┌──
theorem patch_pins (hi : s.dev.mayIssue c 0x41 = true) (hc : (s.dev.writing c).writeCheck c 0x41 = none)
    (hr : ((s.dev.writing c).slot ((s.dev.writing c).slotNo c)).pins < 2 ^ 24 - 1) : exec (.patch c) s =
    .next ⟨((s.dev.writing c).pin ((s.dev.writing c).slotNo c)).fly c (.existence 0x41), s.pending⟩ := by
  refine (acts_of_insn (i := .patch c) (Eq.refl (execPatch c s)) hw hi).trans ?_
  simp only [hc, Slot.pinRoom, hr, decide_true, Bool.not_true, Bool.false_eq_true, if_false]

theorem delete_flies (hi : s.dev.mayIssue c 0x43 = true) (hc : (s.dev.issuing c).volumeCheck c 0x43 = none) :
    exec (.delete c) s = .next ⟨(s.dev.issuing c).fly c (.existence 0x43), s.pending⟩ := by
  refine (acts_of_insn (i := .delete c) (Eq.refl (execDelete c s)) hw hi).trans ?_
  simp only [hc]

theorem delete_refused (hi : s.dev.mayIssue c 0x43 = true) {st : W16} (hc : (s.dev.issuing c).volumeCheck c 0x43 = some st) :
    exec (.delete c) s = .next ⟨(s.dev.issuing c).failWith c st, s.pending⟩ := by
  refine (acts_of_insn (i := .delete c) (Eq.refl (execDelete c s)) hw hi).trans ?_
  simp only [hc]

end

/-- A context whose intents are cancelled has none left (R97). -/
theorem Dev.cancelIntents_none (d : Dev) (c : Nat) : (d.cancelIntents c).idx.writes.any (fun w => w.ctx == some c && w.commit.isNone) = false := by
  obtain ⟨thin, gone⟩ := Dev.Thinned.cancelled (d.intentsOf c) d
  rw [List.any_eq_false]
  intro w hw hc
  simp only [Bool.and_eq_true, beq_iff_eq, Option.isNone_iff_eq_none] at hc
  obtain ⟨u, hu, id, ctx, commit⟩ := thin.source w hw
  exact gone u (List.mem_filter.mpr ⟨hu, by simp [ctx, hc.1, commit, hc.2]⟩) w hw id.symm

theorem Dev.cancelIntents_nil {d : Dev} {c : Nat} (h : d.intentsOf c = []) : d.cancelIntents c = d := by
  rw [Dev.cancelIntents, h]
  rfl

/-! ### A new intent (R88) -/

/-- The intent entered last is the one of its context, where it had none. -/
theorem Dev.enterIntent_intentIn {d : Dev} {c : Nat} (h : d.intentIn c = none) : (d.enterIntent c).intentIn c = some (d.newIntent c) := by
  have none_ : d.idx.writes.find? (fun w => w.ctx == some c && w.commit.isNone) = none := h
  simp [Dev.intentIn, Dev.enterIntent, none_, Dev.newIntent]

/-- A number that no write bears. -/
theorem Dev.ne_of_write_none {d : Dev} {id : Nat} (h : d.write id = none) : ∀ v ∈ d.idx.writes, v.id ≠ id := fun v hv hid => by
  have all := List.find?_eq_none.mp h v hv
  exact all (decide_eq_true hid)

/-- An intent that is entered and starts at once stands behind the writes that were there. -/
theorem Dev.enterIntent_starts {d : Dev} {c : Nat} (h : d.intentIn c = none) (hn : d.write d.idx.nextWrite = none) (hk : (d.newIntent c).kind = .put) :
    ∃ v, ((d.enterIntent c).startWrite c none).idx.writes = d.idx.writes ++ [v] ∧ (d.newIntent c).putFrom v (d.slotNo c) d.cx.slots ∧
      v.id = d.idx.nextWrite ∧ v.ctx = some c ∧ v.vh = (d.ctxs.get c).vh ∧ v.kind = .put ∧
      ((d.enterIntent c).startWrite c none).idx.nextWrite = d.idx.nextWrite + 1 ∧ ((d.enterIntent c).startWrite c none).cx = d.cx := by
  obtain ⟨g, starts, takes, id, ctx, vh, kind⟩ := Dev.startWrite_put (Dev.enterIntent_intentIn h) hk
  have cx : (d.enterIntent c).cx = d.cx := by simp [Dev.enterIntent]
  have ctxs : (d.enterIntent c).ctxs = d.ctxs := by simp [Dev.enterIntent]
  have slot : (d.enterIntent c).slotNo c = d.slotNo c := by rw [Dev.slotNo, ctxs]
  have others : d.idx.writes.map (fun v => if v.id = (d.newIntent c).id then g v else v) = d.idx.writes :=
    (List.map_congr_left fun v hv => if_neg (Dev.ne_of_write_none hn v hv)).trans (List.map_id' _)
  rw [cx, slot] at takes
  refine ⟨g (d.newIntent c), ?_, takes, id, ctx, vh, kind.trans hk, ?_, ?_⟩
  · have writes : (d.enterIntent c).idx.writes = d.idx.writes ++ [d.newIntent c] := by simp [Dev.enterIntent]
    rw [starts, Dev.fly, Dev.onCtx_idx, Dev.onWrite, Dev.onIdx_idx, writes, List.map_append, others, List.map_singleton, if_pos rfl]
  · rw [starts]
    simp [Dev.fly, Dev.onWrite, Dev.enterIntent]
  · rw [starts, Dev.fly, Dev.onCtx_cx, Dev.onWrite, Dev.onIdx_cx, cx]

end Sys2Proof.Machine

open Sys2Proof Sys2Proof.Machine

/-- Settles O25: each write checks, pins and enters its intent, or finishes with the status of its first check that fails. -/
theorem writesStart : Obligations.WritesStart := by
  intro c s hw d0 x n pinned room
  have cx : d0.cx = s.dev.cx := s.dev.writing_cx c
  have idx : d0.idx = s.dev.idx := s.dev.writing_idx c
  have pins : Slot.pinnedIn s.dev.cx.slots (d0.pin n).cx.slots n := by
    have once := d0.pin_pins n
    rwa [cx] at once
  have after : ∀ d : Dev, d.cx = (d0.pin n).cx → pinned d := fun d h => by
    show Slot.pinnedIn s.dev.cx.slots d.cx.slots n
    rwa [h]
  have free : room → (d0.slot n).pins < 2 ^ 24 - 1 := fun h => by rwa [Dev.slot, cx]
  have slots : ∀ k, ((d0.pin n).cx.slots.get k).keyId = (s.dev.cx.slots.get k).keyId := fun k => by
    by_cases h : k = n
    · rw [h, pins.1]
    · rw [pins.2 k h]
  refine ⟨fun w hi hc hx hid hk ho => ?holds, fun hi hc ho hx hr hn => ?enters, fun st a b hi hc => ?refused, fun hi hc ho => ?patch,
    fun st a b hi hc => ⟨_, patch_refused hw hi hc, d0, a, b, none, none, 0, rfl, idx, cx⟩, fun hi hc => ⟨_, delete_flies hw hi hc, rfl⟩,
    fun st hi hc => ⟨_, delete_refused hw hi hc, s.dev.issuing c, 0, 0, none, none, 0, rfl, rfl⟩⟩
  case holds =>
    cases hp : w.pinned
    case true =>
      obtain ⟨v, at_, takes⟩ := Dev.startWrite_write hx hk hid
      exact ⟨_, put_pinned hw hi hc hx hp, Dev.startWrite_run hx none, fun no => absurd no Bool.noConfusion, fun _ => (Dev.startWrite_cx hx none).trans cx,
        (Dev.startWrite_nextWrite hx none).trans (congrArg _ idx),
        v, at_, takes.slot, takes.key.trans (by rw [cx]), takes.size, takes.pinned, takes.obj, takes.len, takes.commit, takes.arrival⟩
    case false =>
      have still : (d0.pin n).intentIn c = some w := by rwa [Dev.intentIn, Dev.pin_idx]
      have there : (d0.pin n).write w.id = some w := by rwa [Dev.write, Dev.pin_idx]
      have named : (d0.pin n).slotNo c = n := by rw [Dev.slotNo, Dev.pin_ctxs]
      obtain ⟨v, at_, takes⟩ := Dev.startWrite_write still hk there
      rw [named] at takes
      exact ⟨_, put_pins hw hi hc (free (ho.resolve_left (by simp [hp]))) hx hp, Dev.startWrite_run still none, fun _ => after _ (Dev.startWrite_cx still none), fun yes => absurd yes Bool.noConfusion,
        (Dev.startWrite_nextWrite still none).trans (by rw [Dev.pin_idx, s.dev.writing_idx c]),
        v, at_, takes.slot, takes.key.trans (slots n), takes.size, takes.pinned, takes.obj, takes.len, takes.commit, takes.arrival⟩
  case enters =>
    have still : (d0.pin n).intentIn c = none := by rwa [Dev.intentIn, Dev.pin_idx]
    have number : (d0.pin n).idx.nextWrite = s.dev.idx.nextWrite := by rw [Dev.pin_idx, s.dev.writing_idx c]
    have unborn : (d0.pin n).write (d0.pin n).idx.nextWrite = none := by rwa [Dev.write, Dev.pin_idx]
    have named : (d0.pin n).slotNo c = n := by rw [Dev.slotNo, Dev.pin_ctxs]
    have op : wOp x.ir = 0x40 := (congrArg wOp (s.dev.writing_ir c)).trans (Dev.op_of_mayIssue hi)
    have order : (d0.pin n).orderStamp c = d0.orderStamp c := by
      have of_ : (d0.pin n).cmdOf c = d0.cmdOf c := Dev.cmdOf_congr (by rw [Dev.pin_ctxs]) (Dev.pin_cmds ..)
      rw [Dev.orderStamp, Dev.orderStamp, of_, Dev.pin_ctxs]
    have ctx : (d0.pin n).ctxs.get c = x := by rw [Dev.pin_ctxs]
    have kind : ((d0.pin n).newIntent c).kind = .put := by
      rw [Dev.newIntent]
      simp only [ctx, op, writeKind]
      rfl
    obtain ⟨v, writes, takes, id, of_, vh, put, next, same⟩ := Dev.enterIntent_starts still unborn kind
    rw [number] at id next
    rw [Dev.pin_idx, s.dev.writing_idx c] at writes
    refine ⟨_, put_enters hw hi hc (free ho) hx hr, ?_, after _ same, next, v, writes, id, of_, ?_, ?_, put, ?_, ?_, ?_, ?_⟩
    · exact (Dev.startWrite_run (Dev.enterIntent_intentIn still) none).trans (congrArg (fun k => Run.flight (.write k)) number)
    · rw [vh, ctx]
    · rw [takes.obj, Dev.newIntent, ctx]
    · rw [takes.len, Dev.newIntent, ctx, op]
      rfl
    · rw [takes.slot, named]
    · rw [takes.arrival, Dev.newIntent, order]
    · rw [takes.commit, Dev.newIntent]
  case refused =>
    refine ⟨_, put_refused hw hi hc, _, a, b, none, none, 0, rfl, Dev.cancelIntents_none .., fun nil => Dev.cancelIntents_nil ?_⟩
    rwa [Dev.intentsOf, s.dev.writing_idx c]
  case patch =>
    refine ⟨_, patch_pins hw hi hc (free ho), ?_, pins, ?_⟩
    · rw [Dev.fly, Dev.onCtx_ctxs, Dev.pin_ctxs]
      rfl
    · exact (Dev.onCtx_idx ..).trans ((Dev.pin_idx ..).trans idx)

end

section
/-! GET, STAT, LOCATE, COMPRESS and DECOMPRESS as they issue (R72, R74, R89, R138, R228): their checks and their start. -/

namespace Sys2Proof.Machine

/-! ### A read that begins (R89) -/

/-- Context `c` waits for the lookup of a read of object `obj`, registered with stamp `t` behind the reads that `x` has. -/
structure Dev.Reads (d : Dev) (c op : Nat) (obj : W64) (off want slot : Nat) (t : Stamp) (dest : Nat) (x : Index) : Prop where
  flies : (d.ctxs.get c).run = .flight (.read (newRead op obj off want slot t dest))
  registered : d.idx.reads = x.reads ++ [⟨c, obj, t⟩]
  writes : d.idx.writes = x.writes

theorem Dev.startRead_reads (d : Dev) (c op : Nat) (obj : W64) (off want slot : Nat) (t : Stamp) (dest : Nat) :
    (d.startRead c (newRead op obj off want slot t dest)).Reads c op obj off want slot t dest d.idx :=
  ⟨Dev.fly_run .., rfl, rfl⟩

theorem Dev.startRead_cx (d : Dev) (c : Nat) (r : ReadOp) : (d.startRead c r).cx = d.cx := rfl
└──
Your task:
Copy out the lines above exactly, beginning at the one that contains "have others : d.idx.writes.map" and ending at the one that contains "have cx : d0.cx".

Response area:
  have others : d.idx.writes.map (fun v => if v.id = (d.newIntent c).id then g v else v) = d.idx.writes :=
    (List.map_congr_left fun v hv => if_neg (Dev.ne_of_write_none hn v hv)).trans (List.map_id' _)
  rw [cx, slot] at takes
  refine ⟨g (d.newIntent c), ?_, takes, id, ctx, vh, kind.trans hk, ?_, ?_⟩
  · have writes : (d.enterIntent c).idx.writes = d.idx.writes ++ [d.newIntent c] := by simp [Dev.enterIntent]
    rw [starts, Dev.fly, Dev.onCtx_idx, Dev.onWrite, Dev.onIdx_idx, writes, List.map_append, others, List.map_singleton, if_pos rfl]
  · rw [starts]
    simp [Dev.fly, Dev.onWrite, Dev.enterIntent]
  · rw [starts, Dev.fly, Dev.onCtx_cx, Dev.onWrite, Dev.onIdx_cx, cx]

end Sys2Proof.Machine

open Sys2Proof Sys2Proof.Machine

/-- Settles O25: each write checks, pins and enters its intent, or finishes with the status of its first check that fails. -/
theorem writesStart : Obligations.WritesStart := by
  intro c s hw d0 x n pinned room
  have cx : d0.cx = s.dev.cx := s.dev.writing_cx c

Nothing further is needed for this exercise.